Eight bells: Ernest (Ernie) Kervel

By Terry van Velzen

Ernest Kervel, for insiders Ernie, past away in Hospital on October 18th 2010 on the Island of Aruba. Ernie was President of ISCA from 1983-1984, a long time member of the ISCA World Council, and chairman of Aruba’s National Sunfish Class Association for many years.

I met Ernie approx 45 years ago on the island of Aruba, were he was amongst others good friends with Jan Walig, Gijs van Omme and my father Theo van Velzen. When notified of his recent passing away, I immediately felt the urge to write some words on paper. Since Jan and Gijs knew Ernie quite well, I asked their help to share their memories with us. Here is our contribution to a man with a mission: sailing Sunfish.

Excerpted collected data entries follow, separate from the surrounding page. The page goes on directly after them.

-- ==== Sys2Proof/Laws/PerInstr.lean ====
section
/-! SUPPORT. Per constructor: decoding the word of a well-formed instruction gives the instruction back (spec/02 R31 to R46). -/

section
set_option Elab.async false

namespace Sys2Proof.Laws.RoundTrip

/-- The word that the encoder gives decodes to the instruction. -/
def Statement (i : Instr) : Prop := WellFormed i → decode (encode i) = .ok i
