/-- The descriptor as a claim reads it at its home: what the thread's core holds of it goes home first. -/
def State.readDescriptor (s : State) (t : Target) : List Byte × Option Nat × State :=
  ((s.passBy s.ic s.is t 32).takeBack (.core s.ic) t 32).readTarget t 32

/-- A chunk of a valid nest is claimed: the descriptor's next iteration moves on at its home, and the thread holds the chunk. -/
def State.claimChunk (s : State) (t : Target) (n : Nat) : State :=
  ((s.noteWrite s.ic t 8).writeTarget (.core s.ic) t (leBytes (fld n 63 0 + chunkSize n) 8)).updCur fun u =>
    { u with cur := fld n 63 0, stop := fld n 63 0 + chunkSize n, ext := BitVec.ofNat 64 (fld n 191 128) }

/-- A thread without a chunk whose descriptor is read without poison, hold or trap: an invalid nest and a spent one fail, and another's
next chunk is claimed. -/
theorem exec_iterNext_claims {s u : State} {d : BitVec 7} {p : BitVec 5} {va : VAddr} {t : Target} {bytes : List Byte}
    (hl : s.cur.light = false) (hroom : ∀ i < 3, s.cur.rename (d.toNat + i) < s.cur.bound) (hf : s.cur.fetcher = some va)
    (hc : s.cur.cur = s.cur.stop) (h32 : va.off.toNat % 32 = 0) (hx : s.xlate s.ic s.is { r := true, w := true } va = .ok t)
    (hu : s.unreachable t = false) (ho : s.cur.redOverlap t.place 32 = false) (hpin : s.pinned t.place = false)
    (hr : s.readDescriptor t = (bytes, none, u)) :
    let n := leNat bytes
    exec (.iterNext p d) s =
      if nestBad n = true then parkAccess (.done true) (u.iterFail p d 4)
      else if chunkSize n = 0 then parkAccess (.done true) (u.iterFail p d 6)
      else parkAccess (.done true) ((u.claimChunk t n).iterGive p d) := by
  rw [State.readDescriptor] at hr
  show execIterNext p d s = _
  simp only [execIterNext, heavyOnly_ok _ _ hl, limitNumbers_span _ hroom, hf, hc, bne_self_eq_false, access_ok _ h32 hx hu, ho, hpin, hr,
    Bool.false_eq_true, if_false]
  rfl

/-! The owner's end of the deque. -/

theorem exec_dqPush {s : State} {a b d : BitVec 7} (hl : s.cur.light = false) (hn : named s.cur [a, b, d]) (hr : s.cur.reds = [])
    (hd : s.dirtyPinned s.ic = false) :
    let u := s.releaseCore s.ic
    exec (.dqPush b a d) s =
      if (X s b).toNat ≤ (X s a).toNat then .next (wrote u d 4 false)
      else if u.curInst.depth 1 ≤ u.curInst.deque.length then .next (wrote u d 1 false)
      else .next (wrote (u.updInst u.cur.inst fun i => { i with deque := (X s a, X s b, (u.core u.ic).carried) :: i.deque }) d 0 false) := by
  show execDqPush b a d s = _
  rw [execDqPush, heavyOnly_ok _ _ hl, limit_ok _ hn]
  exact released_ok _ hr hd

/-- The issuing thread's deque as given, after the acquire of a range that is taken from it. -/
def State.tookRange (s : State) (rest : List Range) (g : BitVec 512) : State :=
  (s.updInst s.cur.inst fun i => { i with deque := rest }).applySig s.ic g

section
variable {s : State} {a d : BitVec 7} (hl : s.cur.light = false) (hroom : ∀ i < 2, s.cur.rename (d.toNat + i) < s.cur.bound)
include hl hroom

theorem exec_dqPop_empty (h : s.curInst.deque = []) : exec (.dqPop d) s = .next (s.putRange d 0 0).advance := by
  show execDqPop d s = _
  simp only [execDqPop, heavyOnly_ok _ _ hl, limitNumbers_span _ hroom, h, done]

theorem exec_dqPop {x : Range} {r : List Range} (h : s.curInst.deque = x :: r) (hd : s.dirtyPinned s.ic = false) :
    exec (.dqPop d) s = .next ((s.tookRange r x.2.2).putRange d x.1 x.2.1).advance := by
  show execDqPop d s = _
  simp only [execDqPop, heavyOnly_ok _ _ hl, limitNumbers_span _ hroom, h, acquiring_ok _ hd, done, State.tookRange]

theorem exec_dqSplit_empty (ha : s.cur.rename a.toNat < s.cur.bound) (h : s.curInst.deque = []) :
    exec (.dqSplit a d) s = .next (s.putRange d 0 0).advance := by
  show execDqSplit a d s = _
  simp only [execDqSplit, heavyOnly_ok _ _ hl, limitNumbers_cons_span _ ha hroom, h, done]

/-- The split takes from the bottom range as many iterations as are asked for, at least one and at most all. -/
theorem exec_dqSplit {x : Range} {r : List Range} (ha : s.cur.rename a.toNat < s.cur.bound) (h : s.curInst.deque = x :: r)
    (hd : s.dirtyPinned s.ic = false) :
    let mid := BitVec.ofNat 64 (x.1.toNat + min (max 1 (X s a).toNat) (x.2.1.toNat - x.1.toNat))
    exec (.dqSplit a d) s =
      .next ((s.tookRange (if mid = x.2.1 then r else (mid, x.2.1, x.2.2) :: r) x.2.2).putRange d x.1 mid).advance := by
  show execDqSplit a d s = _
  simp only [execDqSplit, heavyOnly_ok _ _ hl, limitNumbers_cons_span _ ha hroom, h, acquiring_ok _ hd, done]
  rfl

Ernie, with his sparkling keen eyes, has been hooked on sailing for as long as we can remember and has always been the driving forces behind organized sailing on Aruba, which at one time was extremely popular. Gifted with an organizational talent, he was able to get people together, at work as well as in social life. Ernie’s enthusiasm was very catching and together with his social humor and his warm smile you couldn’t get around him. Ernst Kervel was long time President of the Aruba Sunfish Club, which acquired world attention by organizing Sunfish Worlds three times on Aruba. The publicity they received in magazines all over the world was enormous, praising the Arubans on their efforts to make it a once-in-a-Life time experience. The last time this event took place in Aruba was in 1987, and Ernie always kept the dream alive that one day he would again bring the Sunfish worlds to Aruba. Unfortunately this dream will remain unfulfilled.There are many story and myths about Ernie Kervel, which all started when he came to the island of Aruba in 1947. He discovered that sailing was quite a popular sport even among the Arubans. When the first Sailfishes arrived on the island, sailed by Americans working at the Esso refinery better known as Lago Oil, Ernie started sailing the boat as well. Later the Sunfish arrived and replaced the Sailfish. In those days Ernie was working for Maduro Trading Company and immediately saw the commercial potential of the boat. He acquired exclusive rights to import the boat to the Island under the name “Ernie’s Sails and Yachts supplies”. That’s when I met Ernie since my father bought one as well and I was allowed as 8 year old to learn sailing in the Sunfish. The Sport became very popular then and Ernie and his Aruban friends took part in their first World Championships. In total Ernie sailed 17 Sunfish world championships which makes him a real Master although he never came close to winning. In 1974, he organized the Race for the first time on Aruba and 107 participants from all over the world came to the island. A perfect organization with attractive local conditions including palm trees and beautiful white beaches made the event extremely popular with the sailors. Ernie was asked to repeat this event which eventually ended in organizing a second and third Worlds on Aruba in 1980 and 1987.

In the mean time, a few Aruban sailors with Dutch origin, including myself, moved back to the Netherlands. Together with other Dutch sailors the Sunfish was successfully introduced in the Netherlands, establishing the Sunfish Racing Class Nederland in 1980. Ernie was proud of this fact and regularly honored us by attending Sailing matches while on family visit in the Netherlands. Besides Jan Walig and Gijs van Omme also our world famous Class Secretary Greta Dekker-Bruning became good friends with Ernie. The last time we saw Ernie in the Netherlands was during the 2007 European championships in Workum. Although not in best health, Ernie participated in the Regatta with high spirits..A small miracle knowing that a few years earlier he was suffering from early dementia until a clever neurologist discovered that he had a rare cerebral disease, making recovery possible after a complicated and risky neurosurgical operation.

Ernie did not only sail Sunfish. He had a Ocean 505 racer and also regularly sailed ocean going yachts in the Caribbean. During one of these trips he had a narrow escape. During a night time regatta race between Aruba and Bonaire, while steering Ernie was washed overboard by a freak wave which hit his boat. He was sailing a “Dragon class” open race boat while of course not wearing a life jacket. Why should you. Luckily the owner of the sail boat, Mike Hagendoorn, who was asleep at that the time, noticed that the boat dramatically changed course and nobody was on the tiller. By a miracle he was able to return to the spot were Ernie might have fallen out of the boat and discovered him in the middle of heavy sea during a pitch dark night. Ernie had the luck of a devil. Ernie Kervel. Family man, hockey player, witty, always a smile, always energetic, if not hyperactive and always interested in people’s stories. The best companion one can imagine. His last lines written in the introduction of the 1987 Sunfish Worlds program:

Of course, it is the sailors, who finally make it happen and make it exciting. I hope they, themselves, realize this as well and see in the competitor also another sailor who made the same race possible. Sail with that in mind. Sail fair. Sail to win.